# Instructions to follow
Exactly the lines from the top of the records below through the one containing "bytes of OUT. -/" must be set down, with no line added or dropped.

# Data shown
────────────────────────────────────────
-- ==== Sys2Proof/Tests/Slice0.lean ====
section
/-! SUPPORT. The model's own tests: ill-formed terms refused, words written out from 30_encoding.md, single steps whose expected
results are those of 95_test_vectors.md, and for every obligation with hypotheses a witness that meets them all. -/

namespace Sys2Proof.Tests

open Sys2Proof.Machine Sys2Proof.Claims

/-! ### Small states -/

/-- The next state of an outcome. -/
def after (o : Host.Outcome State Fault Refusal) : Option State :=
  match o with
  | .next t => some t
  | .fault _ => none
  | .refused _ => none

/-- What a refused step says. -/
def refusal (o : Host.Outcome State Fault Refusal) : Option Refusal :=
  match o with
  | .next _ => none
  | .fault _ => none
  | .refused r => some r

/-- The state after START on the bytes of a file (95_test_vectors.md section 0). -/
def started (file : List Byte) : State :=
  startDecode file.length (placeInput 0 file State.reset)

/-- The state after the header step of a file `hdr(w,h,c)` followed by `bytes`. -/
def streaming (w h : Dim) (c : Byte) (bytes : List Byte) : State :=
  commitHeader w h c 0 (started (serializeHeader w h c 0 ++ bytes))

/-- A streaming state in the middle of an image: PREV is `p`, in the cache at its slot. -/
def withPrev (p : Pixel) (s : State) : State :=
  { cacheUpdate p s with prev := p }

/-- PHASE, IPTR, OPIX, PREV and the bytes of OUT. -/
abbrev View := Phase × Nat × Nat × Pixel × List Byte

def view (s : State) : View :=
  (s.phase, s.iptr, s.opix, s.prev, s.outMem.map Prod.snd)

/-- PHASE, ERR_KIND and ERR_OFF. -/
def errorView (s : State) : Phase × ErrKind × Nat :=
  (s.phase, s.errKind, s.errOff)

def stepView (s : State) : Option View :=
  (after (step s)).map view

def stepError (s : State) : Option (Phase × ErrKind × Nat) :=
  (after (step s)).map errorView

/-- The cache entry at a slot after a step. -/
def stepCache (slot : Fin 64) (s : State) : Option Pixel :=
  (after (step s)).map (cacheRead slot)

/-! ### Ill-formed terms (R78, R82) -/

theorem test_wf_refuses_diff_red : (Instr.diff (-3) 0 0).wf = false ∧ (Instr.diff 2 0 0).wf = false := by decide
theorem test_wf_refuses_diff_green : (Instr.diff 0 (-3) 0).wf = false ∧ (Instr.diff 0 2 0).wf = false := by decide
theorem test_wf_refuses_diff_blue : (Instr.diff 0 0 (-3)).wf = false ∧ (Instr.diff 0 0 2).wf = false := by decide
theorem test_wf_refuses_luma_green : (Instr.luma (-33) 0 0).wf = false ∧ (Instr.luma 32 0 0).wf = false := by decide
theorem test_wf_refuses_luma_red : (Instr.luma 0 (-9) 0).wf = false ∧ (Instr.luma 0 8 0).wf = false := by decide
theorem test_wf_refuses_luma_blue : (Instr.luma 0 0 (-9)).wf = false ∧ (Instr.luma 0 0 8).wf = false := by decide
theorem test_wf_refuses_run_length : (Instr.run 0).wf = false ∧ (Instr.run 63).wf = false := by decide
theorem test_wf_accepts_the_bounds :
    (Instr.diff (-2) 1 (-2)).wf = true ∧ (Instr.luma (-32) (-8) 7).wf = true ∧ (Instr.luma 31 7 (-8)).wf = true ∧
      (Instr.run 1).wf = true ∧ (Instr.run 62).wf = true := by decide
theorem test_params_refuse_small :
    (Params.mk 14 3).wf = false ∧ (Params.mk 15 2).wf = false ∧ (Params.mk 15 3).wf = true := by decide

/-! ### Words written out from R72 to R77, and the table of 95_test_vectors.md section 2.2 -/

theorem test_decode_rgb_bits : decode [0b11111110, 0x01, 0x02, 0x03] = .ok (.rgb 1 2 3, []) := by decide
theorem test_decode_rgba_bits : decode [0b11111111, 0x0A, 0x14, 0x1E, 0x28, 0x77] = .ok (.rgba 10 20 30 40, [0x77]) := by
  decide
theorem test_decode_index_bits :
    decode [0b00000000] = .ok (.index 0, []) ∧ decode [0b00111111] = .ok (.index 63, []) ∧
      decode [0b00110101] = .ok (.index 53, []) := by decide
theorem test_decode_diff_bits :
    decode [0b01000000] = .ok (.diff (-2) (-2) (-2), []) ∧ decode [0b01101010] = .ok (.diff 0 0 0, []) ∧
      decode [0b01111111] = .ok (.diff 1 1 1, []) ∧ decode [0b01000111] = .ok (.diff (-2) (-1) 1, []) := by decide
theorem test_decode_luma_bits :
    decode [0b10000000, 0b00000000] = .ok (.luma (-32) (-8) (-8), []) ∧
      decode [0b10111111, 0b11111111] = .ok (.luma 31 7 7, []) ∧
      decode [0b10100001, 0b01111010] = .ok (.luma 1 (-1) 2, []) := by decide
theorem test_decode_run_bits : decode [0b11000000] = .ok (.run 1, []) ∧ decode [0b11111101] = .ok (.run 62, []) := by decide
theorem test_decode_missing_bytes :
    decode [0xFE, 1, 2] = .error (.missingExtraBytes .rgb) ∧ decode [0xFF, 1, 2, 3] = .error (.missingExtraBytes .rgba) ∧
      decode [0xA0] = .error (.missingExtraBytes .luma) := by decide

/-- How many of the 256 opcode bytes are of a kind. -/
def kindCount (k : Kind) : Nat :=
  ((List.range 256).filter fun b => classify (BitVec.ofNat 8 b) == k).length

set_option maxRecDepth 4000 in
/-- The count of 95_test_vectors.md section 2.2. -/
theorem test_kind_counts :
    kindCount .index = 64 ∧ kindCount .diff = 64 ∧ kindCount .luma = 64 ∧ kindCount .run = 62 ∧
      kindCount .rgb = 1 ∧ kindCount .rgba = 1 := by decide

/-- Program P1 of 95_test_vectors.md assembles to its bytes. -/
theorem test_assemble_p1 :
    assemble [.header 3 1 3 0, .unit (.rgb 100 150 200), .unit (.run 1), .unit (.luma (-2) (-5) 4),
        .bytes [0, 0, 0, 0, 0, 0, 0, 1]]
      = some [0x71, 0x6F, 0x69, 0x66, 0, 0, 0, 3, 0, 0, 0, 1, 3, 0, 0xFE, 0x64, 0x96, 0xC8, 0xC0, 0x9E, 0x3C,
          0, 0, 0, 0, 0, 0, 0, 1] := by decide

/-- Program P2 assembles to its bytes; an operand outside its range assembles to none (R82). -/
theorem test_assemble_p2 :
    assemble [.header 2 2 4 0, .unit (.rgba 10 20 30 40), .unit (.diff (-2) 0 0), .unit (.index 12), .unit (.run 1)]
      = some [0x71, 0x6F, 0x69, 0x66, 0, 0, 0, 2, 0, 0, 0, 2, 4, 0, 0xFF, 0x0A, 0x14, 0x1E, 0x28, 0x4A, 0x0C, 0xC0]
      ∧ assemble [.unit (.run 1), .unit (.run 63)] = none := by decide

/-- R82's syntax: a mnemonic, operands in decimal. -/
theorem test_text : (AsmLine.unit (.luma (-2) (-5) 4)).text = "LUMA -2, -5, 4" ∧
    (AsmLine.unit (.index 53)).text = "INDEX 53" := by decide

/-! ### A unit given as one number -/

theorem test_table_word :
    decodeTableWord 32 0x030201FE = some (.rgb 1 2 3) ∧ decodeTableWord 40 0x04030201FF = some (.rgba 1 2 3 4) ∧
      decodeTableWord 8 0x35 = some (.index 53) ∧ decodeTableWord 8 0x4A = some (.diff (-2) 0 0) ∧
      decodeTableWord 16 0x3C9E = some (.luma (-2) (-5) 4) ∧ decodeTableWord 8 0xFD = some (.run 62) := by decide

/-- The first step after reset with a unit placed runs it: RGBA 1,2,3,4 here. -/
theorem test_fetch_word_rgba :
    stepView (State.reset.withFetchWord 40 0x04030201FF)
      = some (.stream, 19, 1, { r := 1, g := 2, b := 3, a := 4 }, [1, 2, 3, 4]) := by decide

/-! ### Single steps: the units (95_test_vectors.md sections 2.4 to 2.8) -/

/-- V-L2's second unit: RGB carries alpha 40 from PREV. -/
theorem test_rgb_keeps_prev_alpha :
    stepView (withPrev { r := 1, g := 2, b := 3, a := 40 } (streaming 1 1 4 [0xFE, 7, 8, 9]))
      = some (.done, 18, 1, { r := 7, g := 8, b := 9, a := 40 }, [7, 8, 9, 40])
      ∧ stepCache 52 (withPrev { r := 1, g := 2, b := 3, a := 40 } (streaming 1 1 4 [0xFE, 7, 8, 9]))
        = some { r := 7, g := 8, b := 9, a := 40 } := by decide

/-- V-L1: three bytes out with C = 3, and the initial alpha 255. -/
theorem test_rgb_three_channels :
    stepView (streaming 1 1 3 [0xFE, 1, 2, 3]) = some (.done, 18, 1, { r := 1, g := 2, b := 3, a := 255 }, [1, 2, 3]) := by
  decide

/-- S1. -/
theorem test_rgba_verbatim :
    stepView (streaming 1 1 4 [0xFF, 10, 20, 30, 40])
      = some (.done, 19, 1, { r := 10, g := 20, b := 30, a := 40 }, [10, 20, 30, 40])
      ∧ stepCache 12 (streaming 1 1 4 [0xFF, 10, 20, 30, 40]) = some { r := 10, g := 20, b := 30, a := 40 } := by decide

/-- V-I4's middle step: INDEX of an empty slot writes (0,0,0,0) over another pixel of slot 0. -/
theorem test_index_empty_slot_writes_slot_zero :
    stepCache 0 (withPrev { r := 0, g := 0, b := 0, a := 64 } (streaming 2 1 4 [5, 0])) = some Pixel.zero := by decide

/-- R160: slot 0, as V-I4's first unit leaves it, is given verbatim. -/
theorem test_index_reads_entry :
    stepView (withPrev { r := 0, g := 0, b := 0, a := 64 } (streaming 1 1 4 [0]))
      = some (.done, 15, 1, { r := 0, g := 0, b := 0, a := 64 }, [0, 0, 0, 64]) := by decide

/-- V-D4: mixed signs tell the field positions apart. -/
theorem test_diff_mixed_signs :
    stepView (withPrev { r := 10, g := 20, b := 30, a := 40 } (streaming 1 1 4 [0x47]))
      = some (.done, 15, 1, { r := 8, g := 19, b := 31, a := 40 }, [8, 19, 31, 40]) := by decide

/-- S5: red 0 less 2 is 254. -/
theorem test_diff_wraps : stepView (streaming 1 1 4 [0x4A])
    = some (.done, 15, 1, { r := 254, g := 0, b := 0, a := 255 }, [254, 0, 0, 255]) := by decide

/-- V-M2's second unit: the most positive deltas, alpha 128 kept. -/
theorem test_luma_most_positive :
    stepView (withPrev { r := 250, g := 250, b := 250, a := 128 } (streaming 1 1 4 [0xBF, 0xFF]))
      = some (.done, 16, 1, { r := 32, g := 25, b := 32, a := 128 }, [32, 25, 32, 128]) := by decide

/-- V-M5's second unit: the red and the blue nibble differ. -/
theorem test_luma_nibbles :
    stepView (streaming 1 1 4 [0xA1, 0x7A])
      = some (.done, 16, 1, { r := 0, g := 1, b := 3, a := 255 }, [0, 1, 3, 255]) := by decide

/-- V-R2's second unit, in a 2x1 image: the run ends exactly at W*H, one pixel a repeat. -/
theorem test_run_repeats_prev :
    stepView (withPrev { r := 1, g := 2, b := 3, a := 4 } (streaming 2 1 4 [0xC1]))
      = some (.done, 15, 2, { r := 1, g := 2, b := 3, a := 4 }, [1, 2, 3, 4, 1, 2, 3, 4]) := by decide

/-- V-R1: a first RUN repeats the initial PREV and caches it in slot 53. -/
theorem test_run_first_caches_slot_53 :
    stepCache 53 (streaming 1 1 4 [0xC0]) = some { r := 0, g := 0, b := 0, a := 255 } := by decide

/-! ### Single steps: the errors of an opcode step -/

/-- V-R3, in a 2x1 image: a RUN of 3 raises and emits nothing. -/
theorem test_run_overrun :
    stepError (streaming 2 1 4 [0xC2]) = some (.error, .malformedStream, 14)
      ∧ stepView (streaming 2 1 4 [0xC2]) = some (.error, 14, 0, { r := 0, g := 0, b := 0, a := 255 }, []) := by decide

/-- V-L4 and V-L5, and S4 moved to the first unit. -/
theorem test_truncated_units :
    stepError (streaming 1 1 3 [0xFE, 1, 2]) = some (.error, .truncatedInput, 14)
      ∧ stepError (streaming 1 1 4 [0xFF, 1, 2, 3]) = some (.error, .truncatedInput, 14)
      ∧ stepError (streaming 1 1 4 [0xA0]) = some (.error, .truncatedInput, 14) := by decide

/-- V-L6 moved to the first unit: the stream ends with a pixel owed. -/
theorem test_end_of_input : stepError (streaming 1 1 4 []) = some (.error, .malformedStream, 14) := by decide

/-! ### Single steps: the header (95_test_vectors.md section 2.1 and S8) -/

/-- S8's second row: the fields are read big-endian, and IPTR is 14. -/
theorem test_header_commit :
    (after (step (started (serializeHeader 640 480 3 1 ++ [0xC0])))).map
        (fun t => (t.w, t.h, t.c, t.cs, t.iptr)) = some (640, 480, 3, 1, 14)
      ∧ stepView (started (serializeHeader 640 480 3 1 ++ [0xC0])) = some (.stream, 14, 0, Pixel.prev0, []) := by decide

/-- E1, E13, E11, E14, E12 and E5: rows 1, 3, 5, 7, 10 and 12 of R200. -/
theorem test_header_truncated :
    stepError (started [0x71, 0x6F, 0x69]) = some (.error, .truncatedInput, 0)
      ∧ stepError (started ((serializeHeader 1 1 4 0).take 6)) = some (.error, .truncatedInput, 4)
      ∧ stepError (started ((serializeHeader 1 1 4 0).take 10)) = some (.error, .truncatedInput, 8)
      ∧ stepError (started ((serializeHeader 1 1 4 0).take 12)) = some (.error, .truncatedInput, 12)
      ∧ stepError (started ((serializeHeader 1 1 4 0).take 13)) = some (.error, .truncatedInput, 13)
      ∧ stepError (started (serializeHeader 1 1 4 0)) = some (.error, .truncatedInput, 14) := by decide

/-- E2, E3, E3b, E9 and E4: rows 2, 4, 6, 9 and 11. -/
theorem test_header_bad_fields :
    stepError (started ([0x71, 0x6F, 0x69, 0x46, 0, 0, 0, 1, 0, 0, 0, 1, 4, 0, 0xFF, 1, 2, 3, 4]))
        = some (.error, .invalidMagic, 0)
      ∧ stepError (started (serializeHeader 0 1 4 0 ++ [0xFF, 1, 2, 3, 4])) = some (.error, .malformedStream, 4)
      ∧ stepError (started (serializeHeader 1 0 4 0 ++ [0xFF, 1, 2, 3, 4])) = some (.error, .malformedStream, 8)
      ∧ stepError (started (serializeHeader 1000 1000 3 0 ++ [0xC0])) = some (.error, .malformedStream, 4)
      ∧ stepError (started (serializeHeader 1 1 4 2 ++ [0xFF, 1, 2, 3, 4])) = some (.error, .malformedStream, 13) := by decide

/-- S3b, E4b and E3c: row 8, before the length check H7, and after the width check H2. -/
theorem test_header_check_order :
    stepError (started (serializeHeader 1 1 5 0)) = some (.error, .unsupportedChannelCount, 12)
      ∧ stepError (started (serializeHeader 1 1 2 0 ++ [0xFF, 1, 2, 3, 4])) = some (.error, .unsupportedChannelCount, 12)
      ∧ stepError (started (serializeHeader 0 1 5 0 ++ [0xFF, 1, 2, 3, 4])) = some (.error, .malformedStream, 4) := by decide

/-! ### Single steps: the host (95_test_vectors.md section 2.9, R233) -/

/-- V-H2's last move and V-H4. -/
theorem test_host_abort_and_reset :
    (after (step { streaming 4 1 4 [0xC1] with host := [.command .abort] })).map (fun t => (t.phase, t.w, t.iptr))
        = some (.idle, 4, 14)
      ∧ (after (step { streaming 4 1 4 [0xC1] with host := [.command .reset] })).map (fun t => (t.phase, t.w, t.iptr))
        = some (.idle, 0, 0) := by decide

/-- V-H3's START: from ERROR into a new decode. -/
theorem test_host_start_from_error :
    (after (step { raise .malformedStream 13 (started (serializeHeader 1 1 4 2)) with host := [.command (.start 14)] })).map
        (fun t => (t.phase, t.errKind, t.errOff, t.l)) = some (.header, .noError, 0, 14) := by decide

/-- The host's duties: a write of IN during a decode, and a START over bytes never placed. -/
theorem test_host_duties :
    refusal (step { streaming 4 1 4 [0xC1] with host := [.command (.placeInput 0 [1])] }) = some .inputChangedDuringDecode
      ∧ refusal (step { State.reset with host := [.command (.start 1)] }) = some (.startInputNotResident 1) := by decide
────────────────────────────────────────
# Solved exercise
-- ==== Sys2Proof/Tests/Slice0.lean ====
section
/-! SUPPORT. The model's own tests: ill-formed terms refused, words written out from 30_encoding.md, single steps whose expected
results are those of 95_test_vectors.md, and for every obligation with hypotheses a witness that meets them all. -/

namespace Sys2Proof.Tests

open Sys2Proof.Machine Sys2Proof.Claims

/-! ### Small states -/

/-- The next state of an outcome. -/
def after (o : Host.Outcome State Fault Refusal) : Option State :=
  match o with
  | .next t => some t
  | .fault _ => none
  | .refused _ => none

/-- What a refused step says. -/
def refusal (o : Host.Outcome State Fault Refusal) : Option Refusal :=
  match o with
  | .next _ => none
  | .fault _ => none
  | .refused r => some r

/-- The state after START on the bytes of a file (95_test_vectors.md section 0). -/
def started (file : List Byte) : State :=
  startDecode file.length (placeInput 0 file State.reset)

/-- The state after the header step of a file `hdr(w,h,c)` followed by `bytes`. -/
def streaming (w h : Dim) (c : Byte) (bytes : List Byte) : State :=
  commitHeader w h c 0 (started (serializeHeader w h c 0 ++ bytes))

/-- A streaming state in the middle of an image: PREV is `p`, in the cache at its slot. -/
def withPrev (p : Pixel) (s : State) : State :=
  { cacheUpdate p s with prev := p }

/-- PHASE, IPTR, OPIX, PREV and the bytes of OUT. -/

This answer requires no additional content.